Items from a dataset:

* * * * * * *

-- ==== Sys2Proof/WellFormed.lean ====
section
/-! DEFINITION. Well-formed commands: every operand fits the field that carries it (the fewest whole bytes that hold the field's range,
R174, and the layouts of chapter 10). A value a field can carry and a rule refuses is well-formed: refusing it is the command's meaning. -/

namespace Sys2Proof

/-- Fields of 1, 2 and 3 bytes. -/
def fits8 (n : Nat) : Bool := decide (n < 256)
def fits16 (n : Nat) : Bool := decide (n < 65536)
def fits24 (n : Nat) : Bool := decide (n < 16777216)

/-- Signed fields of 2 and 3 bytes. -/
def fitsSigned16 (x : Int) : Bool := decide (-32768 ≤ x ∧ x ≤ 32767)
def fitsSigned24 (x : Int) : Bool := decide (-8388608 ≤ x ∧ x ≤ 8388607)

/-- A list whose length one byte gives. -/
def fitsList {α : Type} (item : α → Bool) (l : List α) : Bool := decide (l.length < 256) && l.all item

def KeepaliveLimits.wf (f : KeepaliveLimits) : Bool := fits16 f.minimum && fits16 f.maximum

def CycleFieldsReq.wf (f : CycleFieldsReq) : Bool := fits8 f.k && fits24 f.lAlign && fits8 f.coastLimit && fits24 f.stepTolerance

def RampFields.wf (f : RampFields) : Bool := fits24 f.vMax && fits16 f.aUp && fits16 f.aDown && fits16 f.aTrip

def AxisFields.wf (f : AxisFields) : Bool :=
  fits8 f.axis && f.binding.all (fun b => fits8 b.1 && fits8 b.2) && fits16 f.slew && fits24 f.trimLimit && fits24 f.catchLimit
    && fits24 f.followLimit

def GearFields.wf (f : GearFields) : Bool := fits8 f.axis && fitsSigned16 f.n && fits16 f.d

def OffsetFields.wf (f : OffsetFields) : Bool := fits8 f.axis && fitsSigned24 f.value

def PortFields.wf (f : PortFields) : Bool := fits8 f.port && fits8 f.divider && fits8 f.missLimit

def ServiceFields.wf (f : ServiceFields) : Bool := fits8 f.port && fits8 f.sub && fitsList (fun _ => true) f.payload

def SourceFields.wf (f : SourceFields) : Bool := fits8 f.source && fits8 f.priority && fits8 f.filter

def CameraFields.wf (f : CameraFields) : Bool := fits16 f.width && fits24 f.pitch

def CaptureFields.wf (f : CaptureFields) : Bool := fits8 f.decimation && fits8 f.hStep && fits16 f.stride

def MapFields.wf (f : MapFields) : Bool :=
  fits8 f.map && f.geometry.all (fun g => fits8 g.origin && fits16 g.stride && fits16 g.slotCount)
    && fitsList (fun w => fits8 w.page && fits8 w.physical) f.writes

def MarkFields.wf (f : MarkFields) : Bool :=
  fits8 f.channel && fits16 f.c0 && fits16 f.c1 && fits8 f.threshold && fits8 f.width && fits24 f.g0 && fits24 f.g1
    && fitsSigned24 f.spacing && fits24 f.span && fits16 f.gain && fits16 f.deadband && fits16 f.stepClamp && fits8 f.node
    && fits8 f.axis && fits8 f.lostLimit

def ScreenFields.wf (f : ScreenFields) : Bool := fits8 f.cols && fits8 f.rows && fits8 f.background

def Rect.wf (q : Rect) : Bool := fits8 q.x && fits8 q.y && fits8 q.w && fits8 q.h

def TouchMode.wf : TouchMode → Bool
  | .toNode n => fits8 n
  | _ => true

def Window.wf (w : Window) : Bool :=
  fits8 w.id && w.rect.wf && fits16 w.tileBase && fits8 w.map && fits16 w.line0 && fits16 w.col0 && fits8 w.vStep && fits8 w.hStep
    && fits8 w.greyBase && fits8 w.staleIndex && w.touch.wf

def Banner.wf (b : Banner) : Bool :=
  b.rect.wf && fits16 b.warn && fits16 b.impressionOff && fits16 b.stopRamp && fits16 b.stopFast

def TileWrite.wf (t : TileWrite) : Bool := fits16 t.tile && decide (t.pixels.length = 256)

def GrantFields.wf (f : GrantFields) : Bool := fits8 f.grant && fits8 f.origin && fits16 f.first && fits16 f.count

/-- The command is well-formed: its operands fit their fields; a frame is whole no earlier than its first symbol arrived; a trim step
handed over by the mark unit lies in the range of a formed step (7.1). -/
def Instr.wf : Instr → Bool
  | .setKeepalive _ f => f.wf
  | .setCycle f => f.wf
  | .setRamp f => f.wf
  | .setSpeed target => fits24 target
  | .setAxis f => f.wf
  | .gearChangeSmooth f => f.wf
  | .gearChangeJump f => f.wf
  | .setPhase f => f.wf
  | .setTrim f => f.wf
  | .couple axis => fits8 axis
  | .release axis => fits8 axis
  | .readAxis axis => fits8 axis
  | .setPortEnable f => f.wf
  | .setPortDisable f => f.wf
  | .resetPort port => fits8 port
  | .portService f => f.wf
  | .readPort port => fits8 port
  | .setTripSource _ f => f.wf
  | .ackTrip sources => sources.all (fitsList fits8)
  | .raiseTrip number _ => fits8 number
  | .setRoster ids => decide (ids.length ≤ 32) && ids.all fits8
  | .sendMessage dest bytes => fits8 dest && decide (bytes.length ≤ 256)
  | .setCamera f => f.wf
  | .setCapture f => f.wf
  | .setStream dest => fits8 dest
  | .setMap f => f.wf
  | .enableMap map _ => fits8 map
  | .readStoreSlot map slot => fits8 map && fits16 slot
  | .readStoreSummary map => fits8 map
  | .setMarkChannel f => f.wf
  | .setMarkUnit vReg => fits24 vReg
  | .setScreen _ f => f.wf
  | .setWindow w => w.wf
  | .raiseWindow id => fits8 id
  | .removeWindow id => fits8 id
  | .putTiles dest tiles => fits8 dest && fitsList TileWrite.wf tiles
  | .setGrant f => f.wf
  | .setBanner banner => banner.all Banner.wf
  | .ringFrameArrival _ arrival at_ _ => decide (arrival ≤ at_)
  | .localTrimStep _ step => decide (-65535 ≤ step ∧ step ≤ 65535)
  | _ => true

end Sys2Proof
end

* * * * * * *

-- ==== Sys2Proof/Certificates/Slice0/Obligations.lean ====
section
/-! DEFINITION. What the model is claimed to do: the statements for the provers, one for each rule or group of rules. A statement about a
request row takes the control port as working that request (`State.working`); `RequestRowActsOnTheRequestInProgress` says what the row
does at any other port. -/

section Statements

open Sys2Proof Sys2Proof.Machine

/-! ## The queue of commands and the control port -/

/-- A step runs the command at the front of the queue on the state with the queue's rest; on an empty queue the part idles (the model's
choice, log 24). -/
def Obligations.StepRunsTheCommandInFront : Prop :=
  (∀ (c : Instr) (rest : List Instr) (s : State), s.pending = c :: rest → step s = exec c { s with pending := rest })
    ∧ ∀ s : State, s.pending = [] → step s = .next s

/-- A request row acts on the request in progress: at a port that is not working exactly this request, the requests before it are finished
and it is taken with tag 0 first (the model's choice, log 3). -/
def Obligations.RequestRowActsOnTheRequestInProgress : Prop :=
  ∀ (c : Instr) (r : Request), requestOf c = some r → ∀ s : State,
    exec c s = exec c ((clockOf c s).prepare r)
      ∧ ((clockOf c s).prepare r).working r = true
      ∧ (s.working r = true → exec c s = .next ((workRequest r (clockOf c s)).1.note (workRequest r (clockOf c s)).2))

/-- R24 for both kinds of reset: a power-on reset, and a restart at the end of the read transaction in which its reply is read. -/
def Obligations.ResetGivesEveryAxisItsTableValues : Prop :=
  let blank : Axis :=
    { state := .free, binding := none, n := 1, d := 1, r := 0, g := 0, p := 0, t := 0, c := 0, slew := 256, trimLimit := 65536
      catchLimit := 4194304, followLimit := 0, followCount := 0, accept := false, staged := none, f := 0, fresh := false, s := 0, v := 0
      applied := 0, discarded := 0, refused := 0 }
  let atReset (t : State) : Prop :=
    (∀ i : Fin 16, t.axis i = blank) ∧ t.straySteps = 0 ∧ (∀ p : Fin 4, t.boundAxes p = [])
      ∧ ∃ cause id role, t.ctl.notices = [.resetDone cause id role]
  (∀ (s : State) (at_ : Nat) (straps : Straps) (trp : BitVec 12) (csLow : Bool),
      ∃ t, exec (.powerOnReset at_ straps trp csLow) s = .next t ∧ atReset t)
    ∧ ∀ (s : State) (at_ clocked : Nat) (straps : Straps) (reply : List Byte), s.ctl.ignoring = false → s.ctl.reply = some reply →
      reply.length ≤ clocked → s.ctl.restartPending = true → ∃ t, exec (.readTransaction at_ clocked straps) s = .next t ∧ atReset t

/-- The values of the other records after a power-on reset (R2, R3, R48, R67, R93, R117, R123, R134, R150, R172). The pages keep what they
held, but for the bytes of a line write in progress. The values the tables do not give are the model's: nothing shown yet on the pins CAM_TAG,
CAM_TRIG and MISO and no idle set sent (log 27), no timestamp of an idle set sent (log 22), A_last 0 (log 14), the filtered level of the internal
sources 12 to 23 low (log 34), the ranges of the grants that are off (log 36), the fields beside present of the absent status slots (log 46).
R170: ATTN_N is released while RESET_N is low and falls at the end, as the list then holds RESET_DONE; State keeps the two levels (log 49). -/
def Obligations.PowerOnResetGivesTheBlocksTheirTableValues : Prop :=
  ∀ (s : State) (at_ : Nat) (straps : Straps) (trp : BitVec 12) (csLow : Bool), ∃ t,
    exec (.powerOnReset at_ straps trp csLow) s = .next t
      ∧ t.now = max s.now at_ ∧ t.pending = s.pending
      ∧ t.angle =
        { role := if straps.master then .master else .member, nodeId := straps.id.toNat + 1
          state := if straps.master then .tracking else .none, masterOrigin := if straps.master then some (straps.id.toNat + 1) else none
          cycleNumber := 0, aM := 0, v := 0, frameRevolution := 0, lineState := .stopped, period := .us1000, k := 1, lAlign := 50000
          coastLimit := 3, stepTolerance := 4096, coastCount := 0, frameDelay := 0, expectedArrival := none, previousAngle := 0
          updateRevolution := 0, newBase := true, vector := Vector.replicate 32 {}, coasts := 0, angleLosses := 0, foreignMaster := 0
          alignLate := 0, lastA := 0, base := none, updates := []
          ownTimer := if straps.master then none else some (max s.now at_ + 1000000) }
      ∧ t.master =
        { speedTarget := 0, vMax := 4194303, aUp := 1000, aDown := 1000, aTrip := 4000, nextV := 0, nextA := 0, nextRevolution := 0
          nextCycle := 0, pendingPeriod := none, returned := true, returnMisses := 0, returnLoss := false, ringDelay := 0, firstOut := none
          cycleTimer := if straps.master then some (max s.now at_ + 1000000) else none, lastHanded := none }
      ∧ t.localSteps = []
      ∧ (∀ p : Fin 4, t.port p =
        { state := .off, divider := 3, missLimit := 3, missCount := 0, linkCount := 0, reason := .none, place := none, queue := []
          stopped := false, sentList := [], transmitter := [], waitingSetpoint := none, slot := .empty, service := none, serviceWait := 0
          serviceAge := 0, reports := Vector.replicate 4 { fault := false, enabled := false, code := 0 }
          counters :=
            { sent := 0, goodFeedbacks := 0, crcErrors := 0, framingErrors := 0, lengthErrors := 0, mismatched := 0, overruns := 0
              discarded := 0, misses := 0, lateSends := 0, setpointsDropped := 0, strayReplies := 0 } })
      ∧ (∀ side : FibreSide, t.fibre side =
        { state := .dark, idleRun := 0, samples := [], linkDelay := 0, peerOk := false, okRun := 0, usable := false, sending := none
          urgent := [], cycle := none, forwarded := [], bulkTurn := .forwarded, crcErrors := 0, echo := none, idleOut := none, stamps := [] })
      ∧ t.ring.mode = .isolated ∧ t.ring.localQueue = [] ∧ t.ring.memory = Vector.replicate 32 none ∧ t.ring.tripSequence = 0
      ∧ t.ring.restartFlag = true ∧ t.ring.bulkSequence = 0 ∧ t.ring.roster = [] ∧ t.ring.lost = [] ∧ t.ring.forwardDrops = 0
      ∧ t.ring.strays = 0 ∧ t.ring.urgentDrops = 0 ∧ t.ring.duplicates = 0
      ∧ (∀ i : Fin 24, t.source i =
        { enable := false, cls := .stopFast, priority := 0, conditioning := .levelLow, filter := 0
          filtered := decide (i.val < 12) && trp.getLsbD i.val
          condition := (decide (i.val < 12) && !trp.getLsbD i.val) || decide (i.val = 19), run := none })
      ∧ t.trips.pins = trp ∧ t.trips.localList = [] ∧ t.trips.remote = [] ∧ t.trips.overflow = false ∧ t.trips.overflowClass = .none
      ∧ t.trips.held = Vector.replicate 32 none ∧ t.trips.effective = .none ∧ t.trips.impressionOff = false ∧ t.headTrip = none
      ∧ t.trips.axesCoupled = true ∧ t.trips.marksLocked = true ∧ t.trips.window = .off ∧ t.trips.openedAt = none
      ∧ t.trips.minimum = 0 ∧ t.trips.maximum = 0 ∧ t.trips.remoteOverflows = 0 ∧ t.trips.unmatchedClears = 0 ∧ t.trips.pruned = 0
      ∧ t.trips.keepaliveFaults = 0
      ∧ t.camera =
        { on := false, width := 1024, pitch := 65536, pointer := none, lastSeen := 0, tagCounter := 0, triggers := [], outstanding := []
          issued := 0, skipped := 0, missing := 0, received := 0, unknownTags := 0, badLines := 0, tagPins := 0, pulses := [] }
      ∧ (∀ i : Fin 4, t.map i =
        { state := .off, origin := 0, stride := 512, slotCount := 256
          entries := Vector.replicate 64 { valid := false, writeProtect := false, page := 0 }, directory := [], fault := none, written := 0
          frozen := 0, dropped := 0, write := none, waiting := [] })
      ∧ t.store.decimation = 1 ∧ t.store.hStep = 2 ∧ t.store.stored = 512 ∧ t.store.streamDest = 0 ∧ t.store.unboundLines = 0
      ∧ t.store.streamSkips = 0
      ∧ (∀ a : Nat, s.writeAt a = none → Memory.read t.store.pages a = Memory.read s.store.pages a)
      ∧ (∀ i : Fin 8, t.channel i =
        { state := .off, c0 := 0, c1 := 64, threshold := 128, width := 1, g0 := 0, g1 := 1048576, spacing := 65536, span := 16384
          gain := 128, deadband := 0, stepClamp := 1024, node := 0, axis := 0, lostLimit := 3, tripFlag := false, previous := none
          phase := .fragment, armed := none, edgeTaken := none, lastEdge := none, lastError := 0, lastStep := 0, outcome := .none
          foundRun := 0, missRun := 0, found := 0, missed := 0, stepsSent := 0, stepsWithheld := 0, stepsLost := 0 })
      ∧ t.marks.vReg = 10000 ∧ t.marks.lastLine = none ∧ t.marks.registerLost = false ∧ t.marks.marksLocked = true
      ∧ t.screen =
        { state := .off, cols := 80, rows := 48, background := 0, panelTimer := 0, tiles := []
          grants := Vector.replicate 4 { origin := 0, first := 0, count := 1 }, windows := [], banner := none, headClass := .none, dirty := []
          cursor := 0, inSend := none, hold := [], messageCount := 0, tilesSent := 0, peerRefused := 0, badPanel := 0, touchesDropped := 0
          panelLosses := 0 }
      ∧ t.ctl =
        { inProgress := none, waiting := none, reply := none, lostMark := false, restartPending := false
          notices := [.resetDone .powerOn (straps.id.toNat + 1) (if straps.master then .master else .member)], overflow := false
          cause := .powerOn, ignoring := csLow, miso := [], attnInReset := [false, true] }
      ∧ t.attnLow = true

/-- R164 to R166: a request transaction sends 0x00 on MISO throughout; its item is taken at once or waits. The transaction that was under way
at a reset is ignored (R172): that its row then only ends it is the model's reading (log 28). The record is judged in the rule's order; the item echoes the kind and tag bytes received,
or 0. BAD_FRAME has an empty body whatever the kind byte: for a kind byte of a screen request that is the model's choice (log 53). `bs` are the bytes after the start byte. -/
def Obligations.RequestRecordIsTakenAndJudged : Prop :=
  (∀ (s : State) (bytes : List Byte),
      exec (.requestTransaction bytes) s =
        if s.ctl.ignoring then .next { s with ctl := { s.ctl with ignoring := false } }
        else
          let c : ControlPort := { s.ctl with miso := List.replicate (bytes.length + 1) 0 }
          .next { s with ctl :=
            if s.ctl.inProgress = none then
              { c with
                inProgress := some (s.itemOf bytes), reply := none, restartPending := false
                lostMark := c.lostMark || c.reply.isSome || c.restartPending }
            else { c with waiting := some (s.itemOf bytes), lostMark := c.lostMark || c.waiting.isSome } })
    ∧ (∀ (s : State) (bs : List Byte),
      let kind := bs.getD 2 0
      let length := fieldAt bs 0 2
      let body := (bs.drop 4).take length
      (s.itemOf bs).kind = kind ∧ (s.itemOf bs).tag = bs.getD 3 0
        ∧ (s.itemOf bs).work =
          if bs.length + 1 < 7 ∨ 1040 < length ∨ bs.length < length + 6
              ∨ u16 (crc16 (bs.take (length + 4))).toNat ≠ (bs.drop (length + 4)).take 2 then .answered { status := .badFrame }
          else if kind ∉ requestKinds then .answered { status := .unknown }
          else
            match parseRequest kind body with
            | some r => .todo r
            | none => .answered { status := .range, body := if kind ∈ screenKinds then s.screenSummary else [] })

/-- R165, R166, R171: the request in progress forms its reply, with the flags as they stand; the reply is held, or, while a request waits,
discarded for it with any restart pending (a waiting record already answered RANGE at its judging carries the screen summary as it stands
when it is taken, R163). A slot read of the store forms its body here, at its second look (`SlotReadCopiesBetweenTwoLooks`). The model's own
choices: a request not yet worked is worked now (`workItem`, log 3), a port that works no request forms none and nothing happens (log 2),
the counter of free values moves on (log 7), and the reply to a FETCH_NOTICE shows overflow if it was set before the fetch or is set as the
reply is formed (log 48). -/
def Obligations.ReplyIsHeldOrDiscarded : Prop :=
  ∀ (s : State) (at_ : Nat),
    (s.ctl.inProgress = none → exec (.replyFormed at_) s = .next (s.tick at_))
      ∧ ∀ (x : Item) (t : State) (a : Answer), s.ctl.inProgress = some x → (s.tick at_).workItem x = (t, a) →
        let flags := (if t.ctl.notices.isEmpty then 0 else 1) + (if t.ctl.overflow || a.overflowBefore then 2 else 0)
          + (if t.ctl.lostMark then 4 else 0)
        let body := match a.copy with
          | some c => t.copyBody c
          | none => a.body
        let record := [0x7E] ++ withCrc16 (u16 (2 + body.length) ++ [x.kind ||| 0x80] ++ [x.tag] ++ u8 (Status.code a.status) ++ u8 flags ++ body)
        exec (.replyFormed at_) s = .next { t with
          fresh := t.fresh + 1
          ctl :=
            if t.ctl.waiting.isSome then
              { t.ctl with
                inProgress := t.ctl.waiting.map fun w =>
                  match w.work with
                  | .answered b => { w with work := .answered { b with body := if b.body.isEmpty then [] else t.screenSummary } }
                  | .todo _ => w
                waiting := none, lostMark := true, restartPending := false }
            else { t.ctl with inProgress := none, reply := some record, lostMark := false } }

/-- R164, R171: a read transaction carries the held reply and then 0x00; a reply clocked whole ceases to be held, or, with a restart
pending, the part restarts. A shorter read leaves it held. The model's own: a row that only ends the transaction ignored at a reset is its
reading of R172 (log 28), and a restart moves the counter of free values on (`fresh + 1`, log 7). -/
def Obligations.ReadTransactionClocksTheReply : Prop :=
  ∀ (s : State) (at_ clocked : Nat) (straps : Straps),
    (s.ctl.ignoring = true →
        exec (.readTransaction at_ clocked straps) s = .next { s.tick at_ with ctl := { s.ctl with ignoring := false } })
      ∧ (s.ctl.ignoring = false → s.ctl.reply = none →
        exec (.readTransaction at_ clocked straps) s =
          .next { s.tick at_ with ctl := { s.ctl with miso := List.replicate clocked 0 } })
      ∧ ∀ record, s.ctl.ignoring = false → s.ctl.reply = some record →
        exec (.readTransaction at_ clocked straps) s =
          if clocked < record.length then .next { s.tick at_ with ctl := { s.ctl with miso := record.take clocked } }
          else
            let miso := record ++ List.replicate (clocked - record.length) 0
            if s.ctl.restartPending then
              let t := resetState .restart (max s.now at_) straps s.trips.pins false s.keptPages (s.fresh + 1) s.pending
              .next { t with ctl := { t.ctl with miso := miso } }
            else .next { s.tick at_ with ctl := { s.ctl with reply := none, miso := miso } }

* * * * * * *

▶ [Task prompt]
Line count for "filtered": report how many lines in the data above include it, with no other words.

▶ [Response area]
2